/-- A berth-thread of a team that ends proceeds as if by EXIT (R336, spec/01 R31): one that drains, waits for its spill, or is
debug-halted stands at a group boundary and goes on from there. -/
def Berth.endNow (x : Berth) : Berth :=
  match x.st with
  | .draining | .spilling => { x with st := .run, preempt := true, wasHalted := false }
  | .halted => { x with st := .run }
  | _ => x

/-- End of a team by a fault: every berth-thread stops at its next boundary (R336). -/
def State.endTeam (s : State) (t code : Nat) : State :=
  let s := s.modMan t fun m => if m.ended then m else { m with ended := true, code := code }
  { s with berths := s.berths.map fun e => (e.1, if e.2.placed && e.2.ctx.team == t then e.2.endNow else e.2) }

/-- A fault at a boundary (R335, R336). A breakpoint that was just taken fires again for any later group (R358). -/
def State.takeTrap (s : State) (t : TrapInfo) : State :=
  let c := s.ctx
  if bt c.tvec 63 && !c.hs then s.modBerth s.cur fun x => { x with bpSkip := false, ctx := x.ctx.enterTrap t }
  else
    let code := if c.hs then fcDouble else t.code
    let s' := s.modCtx fun c => { c with pending := none }
    (s'.endTeam c.team code).event (srcBerth s.cur) code (some s.job)
      (w64 (t.code % 256 + c.pc % 32768 * 256 + t.addr.toNat % 2 ^ 32 * 2 ^ 32))

/-- A publication counts on. -/
def Ctx.fillOn (c : Ctx) (p : Nat × Nat × Nat × Bool) : Ctx :=
  let slot := fun x : Slot => if x.st = .filling ∧ x.filling.isNone then { x with filling := some p.2.2.1 } else x
  let ring := fun r : Ring => { r with slots := Tab.upd Slot.empty r.slots p.2.1 slot }
  { c with rings := Tab.upd Ring.none c.rings p.1 ring }

/-- Return from a trap (R337): HS cleared, fetch at TPC, the held-aside snapshot replayed or discarded. -/
def Ctx.leaveTrap (c : Ctx) : Ctx :=
  let a := c.aside.getD Snap.empty
  let gone := c.ops.filter fun o => a.held.any (fun h => h.1 == o.id && h.2 != 0) || a.flights.any fun f =>
    match f.eff with
    | .rload i _ _ => i == o.id
    | _ => false
  let c := { c with hs := false, aside := none, pilot := .run, pc := bf c.tpc 0 15, mboxReq := a.mbox.1, mboxAns := a.mbox.2 }
  if c.drop then
    let c := gone.foldl Ctx.discardOp { c with fences := [] }
    -- the handler's own publications wait for no discarded store
    let c := (a.pubs.filter fun p => p.2.2.2).foldl (fun c p => c.fillOn (p.1, p.2.1, 1, true)) c
    -- a release that waited for the discarded stores waits no longer
    { c with ops := c.ops.map fun o => { o with rel := 0 } }
  else a.pubs.foldl Ctx.fillOn { c with flights := a.flights, branch := a.branch, quiet := a.quiet, fences := a.fences ++ c.fences }

-- issue of a word ---------------------------------------------------------------------------------------------------

/-- What the checks of a word say: it issues, it faults, it holds the freeze line, or it waits in unfrozen ck (R388); the last
two with what it has sent outside the berth meanwhile (spec/03 R54). -/
inductive Verdict where
  | go
  | trap (t : TrapInfo)
  /-- A failure raised at a consuming group, and the state without it. -/
  | raise (s : State) (t : TrapInfo) (op : Nat)
  | freeze (s : State)
  | wait

/-- A fault raised at issue. -/
def flt (code : Nat) (addr : W64) : Verdict := .trap ⟨code, addr, 0, 0⟩
/-- A failure raised at a consuming group (spec/15 R218). -/
def Fail.raise (f : Fail) (site : Nat) (s : State) : Verdict := .raise s ⟨f.code, f.addr, site, f.tag⟩ f.op

/-- The first check that fails. -/
def checks : List (Option (Nat × W64)) → Option (Nat × W64)
  | [] => none
  | some x :: _ => some x
  | none :: l => checks l

/-- A check: the fault when the condition holds. -/
def chk (c : Bool) (code : Nat) (addr : W64) : Option (Nat × W64) := if c then some (code, addr) else none

/-- Checks at issue, then the rest. -/
def Verdict.of (l : List (Option (Nat × W64))) (k : Verdict) : Verdict :=
  match checks l with
  | some (code, addr) => flt code addr
  | none => k

/-- A freeze condition of R51: waits while an operation is held (R388), freezes while `ok` is false. -/
def freezeIf (s : State) (blocked : Bool) (k : Verdict) : Verdict :=
  if s.ctx.holding then .wait else if blocked then .freeze s else k

/-- A fault at issue that met an uncorrectable token record of the own export: its region becomes QUARANTINED (spec/23 R351). -/
def State.loseOwn (s : State) (t : TrapInfo) : State :=
  if t.code ≠ fcTokenLost then s
  else
    match s.regions.filter fun r => r.lost && r.exporter == some s.ctx.self && decide (t.addr.toNat < r.base + 2 ^ r.log2) with
    | [] => s
    | r :: l =>
      let r := l.foldl (fun a b => if b.base < a.base then b else a) r
      ({ s with regions := s.regions.map fun x => if x = r then { x with lost := false, st := .quarantined } else x }).event srcHm
        fcMachTokentable (some r.job) (w64 r.base)

/-- Issue of one word (spec/03 R35, R37, R64): with a false guard it does nothing. -/
def issue (h : Hd) (v : State → Verdict) (eff : State → State) (s : State) : Out :=
  if s.ctx.guard h then
    match v s with
    | .go => .next { eff s with iss := .issued }
    | .trap t => .next { (s.loseOwn t).takeTrap t with iss := .trapped none }
    | .raise s' t op => .next { s'.takeTrap t with iss := .trapped (some op) }
    | .freeze s' => .next { s' with iss := .frozen }
    | .wait => .next { s with iss := .waiting }
  else .next { s with iss := .issued }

# Exercise instructions:
Your task is to retype the entries verbatim, starting with the line that holds "def Verdict.of (l" and stopping after the line that holds "is false. -/".

# Answer space:
def Verdict.of (l : List (Option (Nat × W64))) (k : Verdict) : Verdict :=
  match checks l with
  | some (code, addr) => flt code addr
  | none => k

/-- A freeze condition of R51: waits while an operation is held (R388), freezes while `ok` is false. -/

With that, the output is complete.